McLeod describes PeCan as the St. Jude reference dataset. “This is our opinionated way of how we want users to explore the pediatric cancer variation landscape,” he explains. PeCan includes variant pages—quite similar to ClinVar but pediatric focused, McLeod explains. The St. Jude Tumor Board is updating this knowledge base in real time about literature that’s relevant to a variant, population frequency data, and more data.
The Visualization Community is the newest St. Jude Cloud app—one McLeod is quite excited about. “Researchers are really quite underserved in terms of the tools at their disposal to interrogate data. For instance, if you are doing analysis on a 3,000-sample cohort and you want to look at all the variants and do some analysis of those, many people still use really big excel spreadsheets,” he says. Spreadsheets are the wrong medium for data exploration, he insisted. “It’s not enjoyable; people don’t enjoy their lives or their research while they’re using them. You’d be surprised at how much that hinders discovery.”
St. Jude has invested a lot of effort into creating visualization tools that instead enhance discovery and understanding of the data, McLeod says. The Visualization Community lets researchers view community-created visualizations that use ProteinPaint, GenomePaint, and SJCharts, then create their own visualizations by uploading their own data. Those visualizations can be included in papers or shared with collaborators.
The library now includes 22 visualizations, most originally accompanied St. Jude published papers (those papers are linked), McLeod says. Researchers would totally own their own data spaces; St. Jude wouldn’t be able to see any of the data that they upload, except for what they expose so the visualization can be rendered.
“The trend that we’re trying to bring about here at St. Jude—and that we hope disseminates in the community—is individuals will go more of this route and make visualizations interactive as they publish papers. This is really how you can unlock the maximum amount of research that goes into a paper. It’s not just a static figure on a page,” McLeod explained.
Partners, Programs, and ROI
The St. Jude Cloud originally launched as a partnership with Microsoft and DNAnexus, and those relationships are still strong and ongoing, McLeod says. He alluded to even further investments. “The partnership continues to grow, especially with Microsoft.”
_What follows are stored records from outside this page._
-- ==== Sys2Proof/Machine/HostSequences.lean ====
section
/-!
DEFINITION. The host around the block (spec/42_host_sequences.md): digit extraction, the host functions as lists of
actions, the display state, and how one action is performed. Each host function is its pseudocode; a sequence puts
its next actions at the head of `State.todo`, so that each command, each transport call and each host update is one step.
-/
namespace Sys2Proof.Machine

/-! ### Digit extraction (R102, R103) -/

/-- The loop of `digitCount` with a bound on its turns. -/
def countLoop : Nat → Nat → Nat
  | 0, _ => 0
  | fuel + 1, v => if v = 0 then 0 else countLoop fuel (v / 10) + 1

/-- `digitCount` (R102). A value v takes at most v turns (`digitCount_step` in Laws/Digits.lean). -/
def digitCount (v : Nat) : Nat := countLoop v v

/-- `digitAt` (R103): `none` is the sentinel "invalid". -/
def digitAt (v i : Nat) : Option Nat :=
  if v = 0 ∨ digitCount v < i + 1 then none else some (v / 10 ^ i % 10)

/-! ### The display state (R111) -/

/-- A powered display state. -/
def poweredState (k : Fin 3) : DisplayState :=
  match k with
  | 0 => .showNone
  | 1 => .showAll
  | 2 => .showValue

/-- `DS` after `powerOn(mode)` returned a status (R111); `n` indexes the free choice of the unspecified rows. -/
def displayAfterPowerOn (mode st : Int) (n : Nat) : DisplayState :=
  if statusFails st then Config.freeDisplay n
  else if mode = 0 then .showNone
  else if mode = 1 then .showAll
  else poweredState (Config.freePowered n)

/-- `DS` after `powerOff()` returned a status (R111). -/
def displayAfterPowerOff (st : Int) (old : DisplayState) : DisplayState :=
  if statusFails st then old else .off

/-- `DS` after `showDecimal` returned a status (R111). -/
def displayAfterShow (st : Int) (n : Nat) : DisplayState :=
  if statusFails st then Config.freeDisplay n else .showValue

/-! ### Issuing commands (R105, R106, R107) -/

/-- A command presented for one edge. -/
def issue (w : CmdWord) : Action := .edge false true w

/-- The FILL of a blank mode; a mode that does not fit the field is invalid in the same way as 2 and 3 and no FILL is
issued for it (R106). -/
def fillActions (mode : Int) : List Action :=
  if 0 ≤ mode ∧ mode ≤ 3 then [issue (fillWord (BitVec.ofInt 2 mode))] else []

/-! ### The host functions -/

/-- `digitCount` called by the application; a negative value is refused (U4). -/
def callDigitCount (value : Int) (s : State) : Result :=
  if value < 0 then .refused .negativeArgument
  else .next { s with result := .count (digitCount value.toNat) }

/-- `digitAt` called by the application; a negative argument is refused (U4). -/
def callDigitAt (value position : Int) (s : State) : Result :=
  if value < 0 ∨ position < 0 then .refused .negativeArgument
  else
    match digitAt value.toNat position.toNat with
    | some d => .next { s with result := .digit d }
    | none => .next { s with result := .invalid }

/-- `setDigit` (R105): a position outside 1..5 issues nothing, whatever the digit. -/
def callSetDigit (digit position : Int) (s : State) : Result :=
  if 1 ≤ position ∧ position ≤ 5 then
    if 0 ≤ digit ∧ digit ≤ 15 then
      .next ({ s with result := .nothing }.push
        [issue (setdWord (BitVec.ofInt 3 position) (BitVec.ofInt 4 digit))])
    else .refused .digitHasNoEncoding
  else .next { s with result := .nothing }

/-- `reset` (R106): the FILL, then LSV is cleared, whatever the mode (D22). -/
def callReset (mode : Int) (s : State) : Result :=
  .next ({ s with result := .nothing }.push (fillActions mode ++ [Action.clearLsv]))

/-- `powerOn` (R107) begins with the first setup write. -/
def callPowerOn (mode : Int) (s : State) : Result :=
  .next (s.push [.setup .oscOn mode])

/-- The protocol constant a setup stage sends. -/
def setupCommand : SetupStage → BusCommand
  | .oscOn => .oscOn
  | .blinkOff => .blinkOff
  | .brightness => .brightness

/-- What follows a setup write that succeeded (R107). -/
def afterSetup (stage : SetupStage) (mode : Int) : List Action :=
  match stage with
  | .oscOn => [.setup .blinkOff mode]
  | .blinkOff => [.setup .brightness mode]
  | .brightness => fillActions mode ++ [Action.powerOnWrite mode]

/-- `powerOn` returns a status (R107, R111). -/
def powerOnReturns (mode st : Int) (s : State) : Result :=
  .next { s with result := .status st, ds := displayAfterPowerOn mode st s.draws, draws := s.draws + 1 }

/-- One setup write (R107): a failure ends `powerOn` at once and is its status. -/
def setupStep (stage : SetupStage) (mode : Int) (s : State) : Result :=
  s.transact (busCommandCall (setupCommand stage)) fun st _ t =>
    if statusFails st then powerOnReturns mode st t else .next (t.push (afterSetup stage mode))

/-- The final full-buffer write of `powerOn` (R107). -/
def powerOnWriteStep (mode : Int) (s : State) : Result :=
  s.transact s.frameCall fun st _ t => powerOnReturns mode st t

/-- `powerOff` (R108): one transport write, no block command. -/
def callPowerOff (s : State) : Result :=
  s.transact (busCommandCall .oscOff) fun st _ t =>
    .next { t with result := .status st, ds := displayAfterPowerOff st t.ds }

/-- Steps (d) and (e) of `showDecimal` (R109): exactly 10 is neither branch. -/
def digitCalls (v : Nat) : List Action :=
  if v < 10 then [.call (.setDigit v 1)]
  else if 10 < v then
    (List.range (digitCount v)).filterMap fun i =>
      (digitAt v i).map fun d => Action.call (.setDigit d (i + 1 : Nat))
  else []

/-- `showDecimal` (R109), steps (a) to (f). A negative value is refused (U4). -/
def callShowDecimal (value : Int) (s : State) : Result :=
  if value < 0 then .refused .negativeArgument
  else
    .next (s.push
      ([Action.call (.powerOn 0), .call (.reset 0), issue 0x180#9] ++ digitCalls value.toNat ++ [Action.showWrite]))

/-- Step (f) of `showDecimal` (R109): the full-buffer write, LSV unspecified (R25), its status returned unchanged. -/
def showWriteStep (s : State) : Result :=
  s.transact s.frameCall fun st _ t =>
    .next { t with
      result := .status st, ds := displayAfterShow st t.draws, lsv := Config.freeBit t.draws, draws := t.draws + 1 }

/-- What `readDecimal` makes of the decoder's answer (R112). -/
def readResult : DecOut → HostResult
  | .digit d => .digit d.toNat
  | .unknownPattern b => .unknownPattern b

/-- `readDecimal` (R112): the status is tested first; then the byte is put on the decoder. -/
def callReadDecimal (s : State) : Result :=
  s.transact readCall fun st b t =>
    if statusFails st then .next { t with result := .transportFailure st }
    else .next { t.driveDecoder b with result := readResult (t.driveDecoder b).decOut }

/-- The pseudo-instruction `frame` (R72): the host hands the frame to the transport and has its status. -/
def frameStep (s : State) : Result :=
  s.transact s.frameCall fun st _ t => .next { t with result := .status st }

/-- A call of the application. -/
def hostCall (c : HostCall) (s : State) : Result :=
  match c with
  | .digitCount v => callDigitCount v s
  | .digitAt v i => callDigitAt v i s
  | .setDigit d p => callSetDigit d p s
  | .reset m => callReset m s
  | .powerOn m => callPowerOn m s
  | .powerOff => callPowerOff s
  | .showDecimal v => callShowDecimal v s
  | .readDecimal => callReadDecimal s

/-! ### One step -/

/-- One rising edge (spec/70_reset_and_hazards.md R150, R152, R154): reset wins over a command; `cmd_valid` = 0 is NOP (D31). -/
def clockEdge (rst cmdValid : Bool) (cmd : CmdWord) (s : State) : Result :=
  if rst then .next s.hardwareReset
  else if cmdValid then exec (decodeCmd cmd) s
  else exec .nop s

/-- One action. -/
def perform (a : Action) (s : State) : Result :=
  match a with
  | .edge rst valid w => clockEdge rst valid w s
  | .encDigit d => exec (.enc d) s
  | .decByte b => exec (.dec b) s
  | .frame => frameStep s
  | .call c => hostCall c s
  | .setup stage m => setupStep stage m s
  | .powerOnWrite m => powerOnWriteStep m s
  | .showWrite => showWriteStep s
  | .clearLsv => .next { s with lsv := false }

/-- One step: the oldest action of the queue; with nothing presented, an edge with `cmd_valid` = 0. -/
def performNext (s : State) : Result :=
  match s.todo with
  | [] => clockEdge false false 0#9 s.tick
  | a :: rest => perform a { s.tick with todo := rest }

/-- The action that presents a word on a port. -/
def portAction (port : Port) (w : Nat) : Action :=
  match port with
  | .cmd => issue (BitVec.ofNat 9 w)
  | .encDigit => .encDigit (BitVec.ofNat 4 w)
  | .decByte => .decByte (BitVec.ofNat 8 w)

/-- The action that presents a table word of `nbits` bits on its port (`portOfBits`, log entry 9); none for a number that
is no word of a port. -/
def wordAction (nbits w : Nat) : Option Action :=
  match portOfBits nbits with
  | some port => if w < 2 ^ portWidth port then some (portAction port w) else none
  | none => none

/-- The state with that word as the next thing the host presents. -/
def presentWord (s : State) (nbits w : Nat) : State :=
  match wordAction nbits w with
  | some a => s.push [a]
  | none => s

end Sys2Proof.Machine
end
St. Jude Cloud is free for academic researchers to use, though it’s not yet opened up broadly for commercial companies. Microsoft graciously sponsors over a petabyte of genomics data in Azure and neither St. Jude nor other researchers are paying for that copy of the dataset, McLeod says. The St. Jude Cloud Genomics Platform is still built on top of DNAnexus—which McLeod calls, “the best in the business” at security.
When outside researchers upload their own data, they pay for their storage. For the most part, when they run analyses, they pay for that compute. “Nobody is super thrilled that we have to pass on costs there, but there’s not a great scalable model for us to remediate that,” McLeod says.
PeCan Pie, the pathogenicity information exchange, is a free tool. And a new analysis tool is coming, McLeod hinted, that will also be free to the community.
Hundreds of researchers have accessed the genomics data and tens of thousands of users access PeCan each year, McLeod says. “Every time somebody comes to St. Jude Cloud and tries to use it—particularly when I sit down and talk with individuals about it—we learn how to share data better,” he adds.
“We not only do that for ourselves, but we talk with others in the community. The pediatric cancer community is relatively small… what we’re all trying to build is a future where these data can flow and can really bring about the next big discovery that can push the needle forward on one of these rare subtypes of cancer.”